◆ DATA TO EXAMINE ◆
-- ==== Sys2Proof/Certificates/Slice0/Obligations.lean ====
section
/-! DEFINITION. The statements for the provers, in the order of OBLIGATIONS.json. A statement about a command says that
exec answers a next state, and which. `s.taken` is the state once a frame for the part is taken (the run state and the
trunk-silence timer, stated by TakenFrameRestartsTrunkSilence); `settle` makes the deliveries to the Mode Controller
(stated by DeliveriesWakeOrRecheck); `reply` forms the REPLY (stated by EveryStationFrameIsAnswered). -/

open Sys2Proof Sys2Proof.Machine

/-! ### The step, power-on and the trunk -/

/-- A step is exec of the command at the front on the state with the queue's rest; an empty queue idles (log 2). -/
def Obligations.StepRunsFrontCommand : Prop :=
  (∀ c rest (s : State), step { s with pending := c :: rest } = exec c { s with pending := rest }) ∧
  ∀ s : State, step { s with pending := [] } = .next { s with pending := [] }

/-- POWER_ON leaves the part fresh, with the address of the straps and the debounced level of each pin; the queue of
commands is the model's own and stays (log 36). The reset state is the fresh part with straps and pins low (log 5) and
no command waiting, and every invariant stated below holds in it (R179). The settings inside a timer that was never
started, and the zone and cover records, the priority order and the dormant-pending flag that BYPASS holds, are the
model's choice (logs 6, 7). -/
def Obligations.PowerOnGivesFreshPart : Prop :=
  (∀ straps lines s, ∃ t, exec (.powerOn straps lines) s = .next t ∧ t.fresh ∧ t.trunkAddr.toNat = straps.toNat + 1 ∧
     (∀ i : Fin 8, (t.input i).debounced = (if lines.getLsb i then Level.high else Level.low) ∧
       (t.input i).level = (t.input i).debounced) ∧
     t.pending = s.pending) ∧
  (State.reset.fresh ∧ State.reset.trunkAddr = 1 ∧ State.reset.pending = [] ∧
     ∀ i : Fin 8, (State.reset.input i).debounced = .low) ∧
  (State.reset.queuesInBounds ∧ State.reset.banksLawful ∧ State.reset.bypassQuiet ∧ State.reset.lightingLawful ∧
     State.reset.agesLawful ∧ State.reset.stripLawful ∧ State.reset.plantLawful ∧
     State.reset.dormantQuiet ∧ ∀ i, State.reset.levelHeld i = false)

/-- A bad frame and a frame whose length is not its request's are counted and change nothing else; a frame for another
part changes nothing; while the part transmits, whatever the station sends is lost without count (R21, R23, R183; logs
9, 28). -/
def Obligations.FramesNotTakenChangeNothing : Prop :=
  ((∀ s, s.tx = .hunting → exec .badTrunkFrame s = .next { s with trunkCrc := min (s.trunkCrc + 1) 65535 }) ∧
   (∀ s, exec .foreignTrunkFrame s = .next s) ∧
   (∀ h s, s.tx = .hunting → exec (.loopback h []) s = .next { s with trunkCrc := min (s.trunkCrc + 1) 65535 }) ∧
   ∀ h n k body size s, s.tx = .hunting → recordSize k.toNat = some size → body.length ≠ size →
     exec (.loadRecord h n k body) s = .next { s with trunkCrc := min (s.trunkCrc + 1) 65535 }) ∧
  (∀ c s, fromTrunk c = true → s.tx ≠ .hunting → exec c s = .next s)

/-- Every SET and ADMIN frame and every frame of another kind is answered by one REPLY, whose header copies the
frame's and whose four common fields are filled from the state the handling left. The attention code is the first that
applies: protocol error, latched condition, queue. A request code that names no request and a frame of a kind the
trunk does not take are refused and set the protocol error. The statuses are coded 0 to 5 and the reasons 1 to 36, each
written out (R22, R24, R25, R183, R184, R191, Table 12-4). -/
def Obligations.EveryStationFrameIsAnswered : Prop :=
  (∀ c h s, replyHdr c = some h → s.tx = .hunting →
     ∃ (t : State) (f : Frame) (a : Answer), exec c s = .next { t with tx := .reply f } ∧ f.addr = s.trunkAddr ∧ f.kind = 0x51 ∧ f.seg = h.seg ∧
       f.node = h.node ∧ f.chan = h.chan ∧ f.seq = h.seq ∧ f.more = false ∧
       f.service = decide (32 ≤ t.upstream.length) ∧
       f.payload = [byteOf a.status.code, byteOf ((a.reason.map Reason.code).getD 0), byteOf t.attention,
         byteOf t.upstream.length] ++ a.body ∧
       (a.reason.isSome ↔ a.status = .refused ∨ a.status = .held ∨ a.status = .deferred)) ∧
  (∀ s : State,
     (s.protocolError = true → s.attention = 3) ∧
     (s.protocolError = false → (∃ c, s.latched.holds c = true) → s.attention = 2) ∧
     (s.protocolError = false → (∀ c, s.latched.holds c = false) → s.upstream ≠ [] → s.attention = 1) ∧
     (s.protocolError = false → (∀ c, s.latched.holds c = false) → s.upstream = [] → s.attention = 0)) ∧
  (∀ h (b : Byte) s, s.tx = .hunting →
     exec (.unknownRequest h b) s =
       .next ({ s.taken with protocolError := true }.reply h false (.no .unknownRequest)) ∧
     exec (.trunkFrameOtherKind h b) s = .next ({ s.taken with protocolError := true }.reply h false (.no .kind))) ∧
  [Status.accepted, .deferred, .refused, .forwarded, .forwardedClamped, .held].map Status.code = [0, 1, 2, 3, 4, 5] ∧
  [Reason.owned, .absent, .queueFull, .notRunning, .unknown, .range, .kind, .unknownRequest].map Reason.code =
    [1, 2, 3, 4, 5, 6, 7, 8] ∧
  [Reason.state, .busy, .bankActive, .bankState, .sequence, .badField, .badTable, .full].map Reason.code =
    [9, 10, 11, 12, 13, 14, 15, 16] ∧
  [Reason.count, .table, .restarted, .replaced, .autonomous].map Reason.code = [17, 18, 19, 20, 21] ∧
  [Reason.mode, .occupied, .sensor, .dark, .stopped, .purge, .covers, .moving, .condensation, .evacuate].map Reason.code =
    [22, 23, 24, 25, 26, 27, 28, 29, 30, 31] ∧
  [Reason.empty, .noMark, .idle, .loopInUse, .stillActive].map Reason.code = [32, 33, 34, 35, 36]
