theorem pointPalette_refuses {entry : Byte} (h : 64 ≤ entry.toNat) (s : State) :
    s.pointPalette entry = (s, .no .range) :=
  if_neg (Nat.not_lt.2 h)

theorem writePalette_refuses {values : List Int} (h : values.length < 1 ∨ 19 < values.length) (s : State) :
    s.writePalette values = (s, .no .range) :=
  if_pos h

theorem writePalette_writes {values : List Int} (h1 : 1 ≤ values.length) (h19 : values.length ≤ 19) (s : State) :
    s.writePalette values = ({ s with palette := s.palette.write values },
      .ok [byteOf (s.palette.write values).entry.val, byteOf (s.palette.write values).lampClass.code]) :=
  if_neg (by omega)

/-- A palette request is answered in the state it gives: it touches no cover, no zone and no latch. -/
theorem onTrunk_palette (hd : TrunkHdr) {f : State → State × Answer} {s : State} {p : Palette} {a : Answer}
    (ht : s.tx = .hunting) (hf : f s.taken = ({ s.taken with palette := p }, a)) :
    onTrunk hd f s = { s.taken with palette := p }.reply hd false a :=
  onTrunk_quiet hd ht hf rfl rfl rfl

theorem palettePointer_inOrder (h : TrunkHdr) (entry : Byte) {s : State} (ht : s.tx = .hunting) :
    (∀ e : Fin 64, entry.toNat = e.val →
      exec (.palettePointer h entry) s =
        .next ({ s.taken with palette := s.palette.point e }.reply h false (.ok []))) ∧
    (64 ≤ entry.toNat → exec (.palettePointer h entry) s = .next (s.taken.reply h false (.no .range))) := by
  refine ⟨fun e he => ?_, fun hr => ?_⟩ <;> refine congrArg Host.Outcome.next ?_
  · rw [← taken_palette s]
    exact onTrunk_palette h ht (pointPalette_moves he s.taken)
  · exact onTrunk_quiet h ht (pointPalette_refuses hr s.taken) rfl rfl rfl

theorem paletteWrite_inOrder (h : TrunkHdr) (values : List Int) {s : State} (ht : s.tx = .hunting) :
    (values.length < 1 ∨ 19 < values.length →
      exec (.paletteWrite h values) s = .next (s.taken.reply h false (.no .range))) ∧
    (1 ≤ values.length → values.length ≤ 19 →
      exec (.paletteWrite h values) s = .next ({ s.taken with palette := s.palette.write values }.reply h false
        (.ok [byteOf (s.palette.write values).entry.val, byteOf (s.palette.write values).lampClass.code]))) := by
  refine ⟨fun hr => ?_, fun h1 h19 => ?_⟩ <;> refine congrArg Host.Outcome.next ?_
  · exact onTrunk_quiet h ht (writePalette_refuses hr s.taken) rfl rfl rfl
  · rw [← taken_palette s]
    exact onTrunk_palette h ht (writePalette_writes h1 h19 s.taken)

/-- Settles O14: each request branch by branch, then the values of a PALETTE_WRITE by the pointer's class and entry. -/
theorem paletteRequestsMoveHoldAndCommit : Obligations.PaletteRequestsMoveHoldAndCommit := by
  unfold Obligations.PaletteRequestsMoveHoldAndCommit
  refine ⟨fun h entry _ ht => palettePointer_inOrder h entry ht, fun h values _ ht => paletteWrite_inOrder h values ht,
    fun _ => rfl, fun p v rest => ?value, rfl, fun _ => rfl⟩
  case value =>
    rw [p.write_cons]
    exact ⟨fun hc => by rw [Palette.put_ambient v hc], fun hc => by rw [Palette.put_underwater v hc],
      fun a u hc hheld he => by rw [Palette.put_commits v hc hheld he], fun hc he => by rw [Palette.put_discards v hc he]⟩

end Sys2Proof.Machine
end

section
/-! SUPPORT. A request that only answers, and IDENTIFY and LOOPBACK by it (R185). -/

namespace Sys2Proof.Machine

@[simp] theorem taken_trunkAddr (s : State) : s.taken.trunkAddr = s.trunkAddr := by rw [taken_eq]

/-- A taken frame leaves all but the run state and the silence timer, so that with the old two the state is the old one. -/
theorem taken_restored (s : State) : { s.taken with runState := s.runState, silence := s.silence } = s := by rw [taken_eq]

/-- A request that only answers changes nothing but through the frame itself. -/
theorem onTrunk_answerOnly (h : TrunkHdr) (f : State → Answer) {s : State} (ht : s.tx = .hunting) :
    onTrunk h (answerOnly f) s = s.taken.reply h false (f s.taken) :=
  onTrunk_quiet h ht rfl rfl rfl rfl

/-- The four things of IDENTIFY's body: the family code, the part number in two bytes, the revision and the address. -/
theorem identity_eq (s : State) : s.identity = [0x49, 0x02, 0x64, 0x01, s.trunkAddr] := rfl

theorem identify_answers (h : TrunkHdr) {s : State} (ht : s.tx = .hunting) :
    exec (.identify h) s = .next (s.taken.reply h false (.ok [0x49, 0x02, 0x64, 0x01, s.trunkAddr])) := by
  refine congrArg Host.Outcome.next ?_
  rw [onTrunk_answerOnly h _ ht, identity_eq, taken_trunkAddr]

/-! ### LOOPBACK -/

section Loopback
variable {data : List Byte}

theorem loopbackAnswer_echoes (h : data.length ≤ 36) : loopbackAnswer data = .ok data := if_neg (by omega)

theorem loopbackAnswer_refuses (h : 37 ≤ data.length) : loopbackAnswer data = .no .range := if_pos h

/-- A LOOPBACK with data is a frame of its kind, taken whole. -/
theorem loopback_answers (h : TrunkHdr) {s : State} (hdata : 1 ≤ data.length) (ht : s.tx = .hunting) :
    exec (.loopback h data) s = .next (s.taken.reply h false (loopbackAnswer data)) :=
  calc exec (.loopback h data) s
    _ = .next (onTrunk h (answerOnly fun _ => loopbackAnswer data) s) := if_neg (List.ne_nil_of_length_pos hdata)
    _ = .next (s.taken.reply h false (loopbackAnswer data)) := by rw [onTrunk_answerOnly h _ ht]

end Loopback

/-- Settles O9: IDENTIFY, a LOOPBACK echoed and one refused by the length of its data, and the frame of a taken frame. -/
theorem identifyAndLoopback : Obligations.IdentifyAndLoopback := by
  unfold Obligations.IdentifyAndLoopback
  refine fun h data s ht => ⟨identify_answers h ht, fun h1 h36 => ?echoed, fun h37 => ?refused, taken_restored s⟩
  case echoed =>
    rw [loopback_answers h h1 ht, loopbackAnswer_echoes h36]
    rfl
  case refused =>
    rw [loopback_answers h (by omega) ht, loopbackAnswer_refuses h37]
    rfl

end Sys2Proof.Machine
end
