def big : State := block .big true [0x01, 0x2E]
def little : State := block .little true [0x2E, 0x01]
def unchecked : State := block .big false [0x01, 0x2E]
def detached : State :=
  State.construct { nb := 2, endian := .big, checked := true, attached := false, argWidth := 32, init := .zeroed,
                    scratchBytes := 1 }

/-- `big` after `GET 16`: halted with code 3. -/
def halted : State := big.enterFault (.indexOutOfRange 16)

/-- What a test compares: the answer, the storage bytes, STATUS and FAULT_INFO. -/
abbrev Report := Option Answer × List Byte × Nat × Nat

def report (s : State) : Report := (s.answer, s.bytes s.par.nb, s.statusReg.toNat, s.faultInfo)

/-- The report after one step that takes the given action. -/
def after (s : State) (a : HostAction) : Option Report :=
  match step { s with pending := [a] } with
  | .next t => some (report t)
  | .fault _ => none
  | .refused _ => none

/-- One step that issues the command. -/
def run (s : State) (cmd : CmdWord) (a b : Nat) : Option Report := after s (.command ⟨cmd, a, b⟩)

def ok (r0 r1 : Nat) : Option Answer := some (.response ⟨.ok, r0, r1⟩)
def failed (code info : Nat) : Option Answer := some (.response ⟨.fault, code, info⟩)

/-! ### Well-formedness: an ill-formed term for each check -/

/-- R11, R61: operand A and operand B below `2^ARG_WIDTH`. -/
theorem test_operand_width :
    Instr.wf 4 (.set 15 15) = true ∧ Instr.wf 4 (.set 16 15) = false ∧ Instr.wf 4 (.set 15 16) = false ∧
    Command.fits 4 ⟨5, 15, 15⟩ = true ∧ Command.fits 4 ⟨5, 16, 0⟩ = false ∧ Command.fits 4 ⟨1, 0, 16⟩ = false := by
  decide

/-- R6, R11, R12, R13: `NB = 0`, a bus too narrow for the top index, no scratch, a borrowed buffer of another length. -/
theorem test_params :
    Params.shown.wf = true ∧ { Params.shown with nb := 0 }.wf = false ∧
    { Params.shown with argWidth := 4 }.wf = true ∧ { Params.shown with argWidth := 3 }.wf = false ∧
    { Params.shown with scratchBytes := 0 }.wf = false ∧
    { Params.shown with init := .borrowed [0, 0] }.wf = true ∧
    { Params.shown with init := .borrowed [0] }.wf = false := by
  decide

/-! ### Decoding: the words of R69 written out from R63 to R65, with the buses of R61 -/

theorem test_decode_accessors :
    decode ⟨0b00000000000000000000000000000001#32, 8, 9⟩ = .ok (.get 8) ∧
    decode ⟨0b00000000000000000000000000000010#32, 8, 9⟩ = .ok (.set 8 9) ∧
    decode ⟨0b00000000000000000000000000000011#32, 8, 9⟩ = .ok (.toggle 8) ∧
    decode ⟨0b00000000000000000000000000000100#32, 8, 9⟩ = .ok (.swap 8 9) ∧
    decode ⟨0b00000000000000000000000000000101#32, 8, 9⟩ = .ok (.setAll 9) ∧
    decode ⟨0b00000000000000000000000000001000#32, 8, 9⟩ = .ok (.map 8) := ⟨rfl, rfl, rfl, rfl, rfl, rfl⟩

theorem test_decode_shifts :
    decode ⟨0b00000000000000000000000000000110#32, 8, 9⟩ = .ok (.shlZ 8) ∧
    decode ⟨0b00000000000000000000000000010110#32, 8, 9⟩ = .ok (.shlO 8) ∧
    decode ⟨0b00000000000000000000000000100110#32, 8, 9⟩ = .ok (.shlR 8) ∧
    decode ⟨0b00000000000000000000000000000111#32, 8, 9⟩ = .ok (.shrZ 8) ∧
    decode ⟨0b00000000000000000000000000010111#32, 8, 9⟩ = .ok (.shrO 8) ∧
    decode ⟨0b00000000000000000000000000100111#32, 8, 9⟩ = .ok (.shrR 8) := ⟨rfl, rfl, rfl, rfl, rfl, rfl⟩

◆ EXERCISE BRIEF ◆
Once you find the line with "decode ⟨0b00000000000000000000000000001000#32, 8, 9⟩" in the entries above, output it and each line after it up to and including the line with "decode ⟨0b00000000000000000000000000010111#32, 8, 9⟩", and nothing else.

◆ SOLVED EXERCISE ◆
    decode ⟨0b00000000000000000000000000001000#32, 8, 9⟩ = .ok (.map 8) := ⟨rfl, rfl, rfl, rfl, rfl, rfl⟩

theorem test_decode_shifts :
    decode ⟨0b00000000000000000000000000000110#32, 8, 9⟩ = .ok (.shlZ 8) ∧
    decode ⟨0b00000000000000000000000000010110#32, 8, 9⟩ = .ok (.shlO 8) ∧
    decode ⟨0b00000000000000000000000000100110#32, 8, 9⟩ = .ok (.shlR 8) ∧
    decode ⟨0b00000000000000000000000000000111#32, 8, 9⟩ = .ok (.shrZ 8) ∧
    decode ⟨0b00000000000000000000000000010111#32, 8, 9⟩ = .ok (.shrO 8) ∧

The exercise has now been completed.